ДУШЕВНОБОЛЬНОЙ ПИСАТЕЛЬ никогда не уставал рассказывать врачам, и сиделкам, и всем, посещавшим его, что они жили своей жизнью в голове великого писателя.
— Всё, что мы говорим и делаем, разыгрывается в вымышленной стихии между строк космического романа, — заявлял Теодор. — Мы думаем, что мы представляем собой нечто благодаря нам самим. Но это всего лишь иллюзия. Мы все — Писатель. В Нём стираются все противоречия, в Нём мы все — единое целое.
Мы думаем, мы — настоящие, — так считают все герои романа. Но это представление — ошибочно. И Теобальд знает это. Ведь мы покоимся внутри в глубине его священной фантазии…
Он забавляется, дорогие мои коллеги, герои романа. Он забавляется тем, что может сидеть, удобно откинувшись в кресле, там, наверху, в Действительности, и внушать себе, что мы внушаем себе, будто мы — настоящие.
Но и то, что я возвещаю вам ныне: мы лишь нечто, внушённое себе Писателем, — но и это также всего лишь его самовнушение…
Таким образом, мы совсем не настоящие. Таким образом, мы отнюдь не сами по себе. Мы — только слова. И самое разумное было бы молчать. Но это решаем — говорить нам или молчать — вовсе не мы. Только писатель смеет распоряжаться словами, которые вкладываются нам в уста.

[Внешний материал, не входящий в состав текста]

-- ==== Sys2Proof/Machine/Counters.lean ====
section
/-! DEFINITION. Probabilistic counters (16): addresses (R335), the increment test and its chain of draws (R336, R337),
estimates (R338), merges (R339), the six instructions (R341 to R347), their order under a replay (R340, 17 R364). -/

set_option linter.unusedVariables false

namespace Sys2Proof.Machine

/-! Levels (R336 to R339). -/

/-- T[j] (Table 16.2). -/
def thresholds : List Nat :=
  [0x100000000, 0xEAC0C6E7, 0xD744FCCA, 0xC5672A11, 0xB504F333, 0xA5FED6A9, 0x9837F051, 0x8B95C1E3]
/-- INC(ℓ, dr) under base exponent m. -/
def incPasses (m l dr : Nat) : Bool := decide (dr < thresholds.getD (l % 2 ^ m * 2 ^ (3 - m)) 0 / 2 ^ (l / 2 ^ m))
/-- The next draw of a chain. -/
def nextDraw (dr : Nat) : Nat := mix32 ((dr + 0x9E3779B9) % 2 ^ 32)

/-- n tests on a level: the level, whether one found it saturated (R343). -/
def runTests (w m : Nat) : Nat → Nat → Nat → Bool → Nat × Bool
  | 0, l, _, sat => (l, sat)
  | n + 1, l, dr, sat =>
    if l = 2 ^ w - 1 then runTests w m n l (nextDraw dr) true
    else runTests w m n (if incPasses m l dr then l + 1 else l) (nextDraw dr) sat

/-- Steps i on of MERGE (R339). -/
def mergeSteps (w m : Nat) : Nat → Nat → Nat → Nat → Bool → Nat × Bool
  | 0, _, cur, _, sat => (cur, sat)
  | n + 1, i, cur, dr, sat =>
    if cur = 2 ^ w - 1 then mergeSteps w m n (i + 1) cur (nextDraw dr) true
    else mergeSteps w m n (i + 1) (if incPasses m (cur - i) dr then cur + 1 else cur) (nextDraw dr) sat
def mergeLevels (w m r y dr : Nat) : Nat × Bool := mergeSteps w m (min r y) 0 (max r y) dr false

/-- a in fixed point with 400 fraction bits: a square root of 2, taken m times. -/
def ctrBaseFx : Nat → Nat
  | 0 => 2 ^ 401
  | m + 1 => isqrtBits (ctrBaseFx m * 2 ^ 400) 402 0
/-- a^f. -/
def ctrPowFx (m : Nat) : Nat → Nat
  | 0 => 2 ^ 400
  | f + 1 => ctrPowFx m f * ctrBaseFx m / 2 ^ 400
/-- The sum of a^i for i below ℓ, in fixed point: the powers of one residue sum to a^f (2^n − 1). -/
def estimateFx (m l : Nat) : Nat :=
  (List.range (2 ^ m)).foldl (fun a f => a + ctrPowFx m f * (2 ^ ceilDiv (l - f) (2 ^ m) - 1)) 0
/-- The estimate of a level as FP32 (R338, R344): exact for m = 0 and for ℓ ≤ 1, else irrational. -/
def estimate (m l : Nat) : Nat × Flags :=
  if m = 0 || l ≤ 1 then fmtF32.write .rne false true (.fin false (2 ^ l - 1) 0)
  else roundIrr .rne false false (estimateFx m l) 0

/-! Requests (R334, R335, R340). -/

/-- CTR_BASE as a request carries it: the width w and m. -/
def ctrWidth (b : Word) : Nat := if b.getLsbD 0 then 8 else 4
def ctrExp (b : Word) : Nat := fld b.toNat 1 2

/-- Where a lane's counter lies: base + disp, its number. -/
def ctrPlace (g : Group) (a : Addr) (l : Nat) : Nat × Nat :=
  let base : Int := regGet g a.base l 2
  match a.form with
  | .plain => (wrap 64 base, 0)
  | .disp d => (wrap 64 (base + sgn 32 d.toNat), 0)
  | .full d none => (wrap 64 (base + sgn 32 d.toNat), 0)
  | .full d (some (r, _)) => (wrap 64 (base + sgn 32 d.toNat), regGet g r l 1)
/-- The address of its word, and its lowest bit there. -/
def ctrWord (w : Nat) (x : Nat × Nat) : Nat := (x.1 + 4 * (x.2 * w / 32)) % 2 ^ 64
def ctrBit (w : Nat) (x : Nat × Nat) : Nat := w * (x.2 % (32 / w))

/-- What the entries of a slice, and of the team there, are in a trace (Table 17.8). -/
def sliceOf (s : State) (p pa : Nat) : Option Nat := (homeDie (s.part p) pa).map fun _ => homeSlice (partDies (s.part p)).length pa
def runOwn (slice : Nat) (e : BitVec 128) : Bool := entCore e == slice
def runMine (s : State) (t : Nat) (e : BitVec 128) : Bool :=
  entTeam e == (s.team t).linear && entLid e == (s.launchOf t).lid.toNat

/-- A request at the home slice of an address is noted in a recording, or uses its entry of a replay. -/
def noteRequest (t p pa : Nat) (s : State) : State :=
  match sliceOf s p pa with
  | some k => useEntry t 2 (runOwn k) (noteCounter t k s)
  | none => s
/-- The home slice of an address holds the request of a team until its run comes due (17 R364). -/
def requestHeld (s : State) (t p pa : Nat) : Bool :=
  match sliceOf s p pa with
  | some k => !(replayDue s t 2 (runOwn k) (runMine s t))
  | none => false

/-- The words of the 256-byte block of an address. -/
def blockOf (va : Nat) : List Nat := (List.range 64).map fun i => va / 256 * 256 + 4 * i
/-- One lane's counter access: the checks, then `f` on the word, or on the whole `block` of it: the new word, the value for d,
the flags. -/
def ctrLane (c : Ctx) (k : Kind) (x : Nat × Nat) (fmt block : Bool) (f : List Piece → State → State) (w : Nat) (s : State) :
    State × Option Bad :=
  let va := ctrWord w x
  if x.1 % 4 ≠ 0 then (s, some (badAt 0x04 k va))
  else if fmt then
    match checkAccess s (whoGroup s c.t c.g) k true va 4 with
    | .error (code, a) => (s, some (badAt code k a))
    | .ok _ => (s, some { code := 0x0D, i0 := 0, i1 := 0, i2 := 0 })
  else laneAccess c.t c.g k true (if block then blockOf va else []) va 4 f s

/-- The counter's word changed by `f`: level, old level for d where it is given, GSTAT's flags. -/
def ctrUpdate (c : Ctx) (o : Order) (sc : Scope) (w bit l : Nat) (d : Option (BitVec 8)) (f : Nat → Nat × Nat × Flags)
    (write : Bool) (ps : List Piece) (s : State) : State :=
  let p := (s.launchOf c.t).part
  let s := beforeAtomic c.t c.g (laneBit l) o sc ps (observe (.lanes c.t c.g (laneBit l)) (spansOf ps) s)
  let s := noteRequest c.t p ((ps.map fun e => e.1.pa).headD 0) s
  let old := readPieces s p ps
  let r := f (fld old bit w)
  let s := if write then writePieces p ps (setFld old bit w r.1) s else s
  let s := match d with
    | some d => writeReg c (laneBit l) (.v d) 1 (fun _ => r.2.1) s
    | none => s
  orFlags c r.2.2 s

/-- The lanes in order. Under a replay a home slice holds a lane's request until its run comes due, and with it the later
ones of the instruction there (R340, 17 R364): the lanes that failed, and those that are held. `pa`: where a lane's request
goes, if it passes its checks. -/
def ctrLanes (t p : Nat) (pa : State → Nat → Option Nat) (f : Nat → State → State × Option Bad) :
    List Nat → List Nat → State → (State × List (Nat × Bad)) × Lanes
  | [], _, s => ((s, []), 0)
  | l :: ls, busy, s =>
    let at0 := pa s l
    let slice := at0.bind (sliceOf s p)
    let held := match at0, slice with
      | some a, some k => busy.contains k || requestHeld s t p a
      | _, _ => false
    if held then
      let r := ctrLanes t p pa f ls (slice.toList ++ busy) s
      (r.1, r.2 ||| laneBit l)
    else match f l s with
      | (s, none) => ctrLanes t p pa f ls busy s
      | (s, some b) =>
        let r := ctrLanes t p pa f ls busy s
        ((r.1.1, (l, b) :: r.1.2), r.2)

/-- What becomes of the lanes: those that are held stay at the instruction (log 115). -/
def ctrFinish (c : Ctx) (r : (State × List (Nat × Bad)) × Lanes) : Act :=
  if r.2 = c.E then .stall
  else match finishLanes c false r.1 with
    | .adv s => if r.2 = 0 then .adv s else .go s fun l => if r.2.getLsbD l then c.pc else c.next
    | .trap s tr stay => .trap s tr (stay ||| r.2)
    | a => a

/-- A counter instruction; it carries CTR_BASE as its group sees it (R334). -/
def ctrAct (k : Kind) (block : Bool) (ad : Addr) (fmt : Group → Nat → Nat → Bool)
    (f : Nat → Nat → Nat → Nat → List Piece → State → State) (c : Ctx) (s : State) : Act :=
  let g := s.grp c.t c.g
  let b := g.ctr.val
  let w := ctrWidth b
  let at_ (l : Nat) : Nat × Nat := ctrPlace g ad l
  let who := whoGroup s c.t c.g
  match reachLanes c k true 4 ((lanes c.E).map fun l => ctrWord w (at_ l)) s with
  | .error a => a
  | .ok s =>
    let pa (s : State) (l : Nat) : Option Nat :=
      if (at_ l).1 % 4 ≠ 0 || fmt g w l then none
      else match checkAccess s who k true (ctrWord w (at_ l)) 4 with
        | .ok ps => ps.head?.map fun e => e.1.pa
        | .error _ => none
    ctrFinish c (ctrLanes c.t who.part pa (fun l =>
      ctrLane c k (at_ l) (fmt g w l) block (f w (ctrExp b) (ctrBit w (at_ l)) l) w) (lanes c.E) [] s)

/-- A counter request at the home slice: the word after it and the level that it answers, under the CTR_BASE that it
carries (R334, R340). -/
def ctrRequest (op : CtrOp) (base : Word) (pos draw arg word : Nat) : Nat × Nat :=
  let w := ctrWidth base
  let bit := w * (pos % (32 / w))
  let old := fld word bit w
  match op with
  | .add => (setFld word bit w (runTests w (ctrExp base) arg old draw false).1, old)
  | .merge => (setFld word bit w (mergeLevels w (ctrExp base) old arg draw).1, old)
  | .read | .clear => (word, old)

def noFmt (_ : Group) (_ _ : Nat) : Bool := false
/-- Draw and count, or seed and level, of a lane. -/
def ctrDraw (g : Group) (n : BitVec 8) (l : Nat) : Nat := regGet g (.v n) l 1
def ctrArg (g : Group) (n : BitVec 8) (l : Nat) : Nat := fld (regGet g (.v n) l 2) 32 8

/-! PCADD (R343). -/

def pcaddAct (o : Order) (sc : Scope) (d : Option (BitVec 8)) (ad : Addr) (n : BitVec 8) (c : Ctx) (s : State) : Act :=
  let g := s.grp c.t c.g
  ctrAct .ctrUpd false ad noFmt (fun w m bit l =>
    ctrUpdate c o sc w bit l d (fun old =>
      let r := runTests w m (ctrArg g n l) old (ctrDraw g n l) false
      (r.1, old, flagIf (r.2 && d.isSome) fPCSAT)) true) c s

def execPcadd (h : Hdr) (o : Order) (sc : Scope) (hint : Hint) (ad : Addr) (c : BitVec 8) (s : State) : Res :=
  simt h (Instr.size (.pcadd h o sc hint ad c)) (.rd (.v c) 2 :: addrUse 2 ad) noPriv (pcaddAct o sc none ad c) s
def execPcaddRtn (h : Hdr) (o : Order) (sc : Scope) (hint : Hint) (d : BitVec 8) (ad : Addr) (c : BitVec 8) (s : State) : Res :=
  simt h (Instr.size (.pcaddRtn h o sc hint d ad c)) (.wr (.v d) 1 :: .rd (.v c) 2 :: addrUse 2 ad) noPriv
    (pcaddAct o sc (some d) ad c) s

/-! PCRD (R344). -/

def pcrdAct (raw : Bool) (o : Order) (sc : Scope) (d : BitVec 8) (ad : Addr) (c : Ctx) (s : State) : Act :=
  ctrAct .ctrRead false ad noFmt (fun w m bit l =>
    ctrUpdate c o sc w bit l (some d) (fun old =>
      let r := if raw then (old, 0) else estimate m old
      (old, r.1, r.2 &&& (fNX ||| fOF))) false) c s

def execPcrd (h : Hdr) (o : Order) (sc : Scope) (hint : Hint) (d : BitVec 8) (ad : Addr) (s : State) : Res :=
  simt h (Instr.size (.pcrd h o sc hint d ad)) (.wr (.v d) 1 :: addrUse 2 ad) noPriv (pcrdAct false o sc d ad) s
def execPcrdRaw (h : Hdr) (o : Order) (sc : Scope) (hint : Hint) (d : BitVec 8) (ad : Addr) (s : State) : Res :=
  simt h (Instr.size (.pcrdRaw h o sc hint d ad)) (.wr (.v d) 1 :: addrUse 2 ad) noPriv (pcrdAct true o sc d ad) s

/-! PCMRG (R345). -/

def pcmrgAct (o : Order) (sc : Scope) (d : BitVec 8) (ad : Addr) (n : BitVec 8) (c : Ctx) (s : State) : Act :=
  let g := s.grp c.t c.g
  ctrAct .ctrUpd false ad (fun g w l => decide (2 ^ w - 1 < ctrArg g n l)) (fun w m bit l =>
    ctrUpdate c o sc w bit l (some d) (fun old =>
      let r := mergeLevels w m old (ctrArg g n l) (ctrDraw g n l)
      (r.1, old, flagIf r.2 fPCSAT)) true) c s

def execPcmrg (h : Hdr) (o : Order) (sc : Scope) (hint : Hint) (d : BitVec 8) (ad : Addr) (c : BitVec 8) (s : State) : Res :=
  simt h (Instr.size (.pcmrg h o sc hint d ad c)) (.wr (.v d) 1 :: .rd (.v c) 2 :: addrUse 2 ad) noPriv (pcmrgAct o sc d ad c) s

/-! PCCLR (R346). -/

/-- The 256-byte block of a counter := 0, as one write. -/
def clearBlock (c : Ctx) (o : Order) (sc : Scope) (l : Nat) (ps : List Piece) (s : State) : State :=
  let p := (s.launchOf c.t).part
  let block := ps.map fun e => ({ e.1 with pa := e.1.pa / 256 * 256 }, 256)
  let s := beforeAtomic c.t c.g (laneBit l) o sc block s
  let s := block.foldl (fun s e => coverMem (.lanes c.t c.g (laneBit l)) p e.1.pa e.2 s) s
  writePieces p block 0 (noteRequest c.t p ((ps.map fun e => e.1.pa).headD 0) s)

def pcclrAct (o : Order) (sc : Scope) (ad : Addr) (c : Ctx) (s : State) : Act :=
  ctrAct .ctrUpd true ad noFmt (fun _ _ _ l => clearBlock c o sc l) c s

def execPcclr (h : Hdr) (o : Order) (sc : Scope) (hint : Hint) (ad : Addr) (s : State) : Res :=
  simt h (Instr.size (.pcclr h o sc hint ad)) (addrUse 2 ad) noPriv (pcclrAct o sc ad) s

/-! PCBASE (R347). -/

def execPcbase (h : Hdr) (v : ImmU) (s : State) : Res :=
  simt h (Instr.size (.pcbase h v)) (immUUse v) noPriv (fun c s =>
    let x := immUGet (s.grp c.t c.g) v
    .adv (setCtrBase c.t c.g (x &&& 7) s)) s

end Sys2Proof.Machine
end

Теодор рассуждал перед своими слушателями о Боге, который видел их, хотя сам скрыт и они не могут видеть его… наивность, так как они составляли часть его сознания:
— Мы как мимолётные кадры кинофильма на экране. А экран не может защитить себя от того, кто демонстрирует фильм…

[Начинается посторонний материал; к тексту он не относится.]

-- ==== Sys2Proof/Machine/Dispatcher.lean ====
section
/-! DEFINITION. The dispatcher: launch queues (17 R348, R349, R353, 13 R273), placement (R353 to R355, R364), the ends of
teams and grids (04 R98, 17 R358), event rings (13 R274). -/

namespace Sys2Proof.Machine

/-! LAUNCH_PACKET_START. -/

/-- A launch packet of a queue starts: it is admitted, or is to complete with status 5; its slot is emptied. A packet
that the tables have no room for holds the queue back (R351, R357). -/
def startPacket (p : Nat) (q : QueueReg) (s : State) : State :=
  let w := whoPart p q.world q.sys
  let s := queueSee p q 128 s
  match partRead s w q.desc.toNat 16, queueHead s p q 128 with
  | some d, some (r, slot) =>
    if !(bitOf d 69) then s
    else match partRead s w slot 128 with
      | none => s
      | some x =>
        let pkt : BitVec 1024 := BitVec.ofNat 1024 x
        if fld x 0 8 = 0 || tablesFull s p pkt then s
        else
          let l : Launch := { part := p, pkt := pkt, lid := 0, lineage := 0, world := q.world, ctxRoot := Config.contextRoot s.tick,
                              prio := BitVec.ofNat 4 (fld x 8 4), sys := bitOf x 15 && q.sys }
          let bad := (packetBad pkt false).isSome || (bitOf x 15 && !q.sys)
          match queueAdvance p q r slot s with
          | none => s
          | some s => addLaunch l q.root.toNat 0 bad s
  | _, _ => s

def execLaunchPacketStart (p q : Nat) (s : State) : Res :=
  match (s.part p).queues[q]? with
  | some x => .next (startPacket p x s)
  | none => .next s

/-! TEAM_PLACE. -/

/-- Under a replay, were the teams of `out` absent: the recorded core of the launch's next team, where that start is the core's next one (R364). -/
def replayCore (s : State) (out : Nat → Bool) (l : Launch) (tr : Trace) : Option Core :=
  let p := s.part l.part
  let pair := bitOf l.pkt.toNat 14
  let mine (t : Nat) (e : BitVec 128) : Bool := entTeam e == t && entLid e == l.lid.toNat
  let due (c t : Nat) : Bool := match firstEntry tr.entries 0 fun e => entCore e == c with
    | some i => (tr.entries[i]?.map (mine t)).getD false
    | none => false
  match (tr.entries.find? fun e => entKind e == 0 && mine l.next e).bind fun e => (partCores p)[entCore e]? with
  | none => none
  | some k =>
    let o := pairOf k
    if due (logicalOf p k) l.next && canHold s out l k &&
        (!pair || (canHold s out l o && due (logicalOf p o) (l.next + 1))) then some k else none

/-- Where the next team of a launch, or the next unit, can be placed, were the teams of `out` absent. -/
def placeAt (s : State) (out : Nat → Bool) (n : Nat) : Option Core :=
  let l := s.launch n
  match replayOf s n with
  | some (_, tr) => replayCore s out l tr
  | none => corePick s out l l.next

/-- The launches of a partition's ready pool, with a team to start. -/
def readyLaunches (s : State) (p : Nat) : List Nat :=
  (List.range s.launches.length).filter fun n =>
    let l := s.launch n
    l.part == p && l.phase == .ready && decide (l.next < l.teamCount)
/-- Launch a comes before launch b: PRIO, then the order of entry. -/
def launchBefore (s : State) (a b : Nat) : Bool :=
  let x := s.launch a
  let y := s.launch b
  decide (y.prio < x.prio) || (x.prio == y.prio && decide (x.order < y.order))

/-- The pre-empted teams of a partition; those of a PAIR launch by the even team of their unit. -/
def savedTeams (s : State) (p : Nat) : List Nat :=
  (List.range s.teams.length).filter fun t =>
    let tm := s.team t
    let l := s.launchOf t
    l.part == p && tm.phase == .saved && (!(bitOf l.pkt.toNat 14) || tm.linear % 2 == 0)
/-- Where a pre-empted team, or unit, can be placed now (R354). -/
def resumeAt (s : State) (t : Nat) : Option Core := corePick s (fun _ => false) (s.launchOf t) (s.team t).linear
/-- A pre-empted team of at least a priority can be placed: it comes first (R356). -/
def savedFirst (s : State) (p : Nat) (above : BitVec 4 → Bool) : Bool :=
  (savedTeams s p).any fun t => above (s.launchOf t).prio && (resumeAt s t).isSome

/-- The first launch of the pool whose next team can be placed. -/
def nextPlace (s : State) (p : Nat) : Option (Nat × Core) :=
  let can := (readyLaunches s p).filterMap fun n => (placeAt s (fun _ => false) n).map fun k => (n, k)
  can.find? fun x => can.all fun y => y.1 == x.1 || launchBefore s x.1 y.1

def execTeamPlace (p : Nat) (s : State) : Res :=
  match nextPlace s p with
  | none => .next s
  | some (n, k) =>
    let l := s.launch n
    if savedFirst s p fun x => decide (l.prio ≤ x) then .next s
    else
      let s1 := startTeam n l.next k s
      .next (if bitOf l.pkt.toNat 14 then startTeam n (l.next + 1) (pairOf k) s1 else s1)

/-! TEAM_RETIRE, GRID_COMPLETION. -/

/-- What a team keeps when it has ended: the dispatcher's record. -/
def stripTeam (phase : TeamPhase) (tm : Team) : Team :=
  { launch := tm.launch, linear := tm.linear, die := tm.die, core := tm.core, logical := tm.logical, phase := phase,
    groups := tm.groups.map fun _ => { ended := true }, seq := { named := tm.seq.named, stat := tm.seq.stat },
    touched := tm.touched, children := tm.children, order := tm.order }

def execTeamRetire (t : Nat) (s : State) : Res :=
  let s1 := endGroups t s
  let tm := s1.team t
  match tm.phase with
  | .resident =>
    if teamOver tm then
      let s2 := freeSave t (performStores (fun q => q.team == t) s1)
      .next (s2.modTeam t (stripTeam (if childrenOver tm then .retired else .retiredPending)))
    else .next s
  | .retiredPending => .next (if childrenOver tm then s.modTeam t (stripTeam .retired) else s)
  | .saved | .retired => .next s

def execGridCompletion (l : Nat) (s : State) : Res :=
  .next (if decide (l < s.launches.length) && gridOver s l then completeGrid l s else s)

/-! Event rings (13 R274). -/

def execEventRecordWrite (k : Nat) (s : State) : Res := .next (tryRecord k s)

/-- EVENT_RING_TIME_TRIGGER: a watched record that has been read is watched no more; one that has stayed unread for COALNS
raises an interrupt. -/
def execEventRingTimeTrigger (k : Nat) (s : State) : Res :=
  match s.unread[k]? with
  | none => .next s
  | some u =>
    match ringRead { whoPart u.part u.world true with root := u.ctxRoot } u.phys u.ring.toNat 64 s with
    | .error _ => .next s
    | .ok (s, d) =>
      let gone := { s with unread := s.unread.eraseIdx k }
      if (fld d 128 64 + 2 ^ 64 - u.index) % 2 ^ 64 ≤ (fld d 128 64 + 2 ^ 64 - fld d 192 64) % 2 ^ 64 then
        if fld d 272 32 ≠ 0 && fld d 272 32 ≤ now s - u.since then
          .next { gone with interrupts := s.interrupts ++ [(BitVec.ofNat 16 (fld d 304 16), u.ring)] }
        else .next s
      else .next gone

end Sys2Proof.Machine
end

ВОПРЕКИ СВОЕЙ НЕСОМНЕННОЙ душевной болезни, этот одинокий человек создал в клинике свою собственную философскую школу, у него появилось даже несколько учеников. Они в первую очередь вербовались из дома умалишённых, но ещё и поэты и интеллектуалы из многих стран присоединялись к учению писателя. Все они, как и он, утверждали, что жизнь — роман и что всё в этом мире — иллюзия.
После смерти мастера все они разделились на два основных лагеря: с одной стороны, были те, кто утверждал, будто жизнь в буквальном смысле этого слова — роман, стало быть, в конечном счёте — слова, написанные обычными буквами на обычной бумаге. А с другой стороны, несколько более сдержанная и замкнутая аллегорическая школа довольствовалась тем, что настаивала: жизнь и есть роман. Оба направления выдвигали требование корректно излагать учение мастера.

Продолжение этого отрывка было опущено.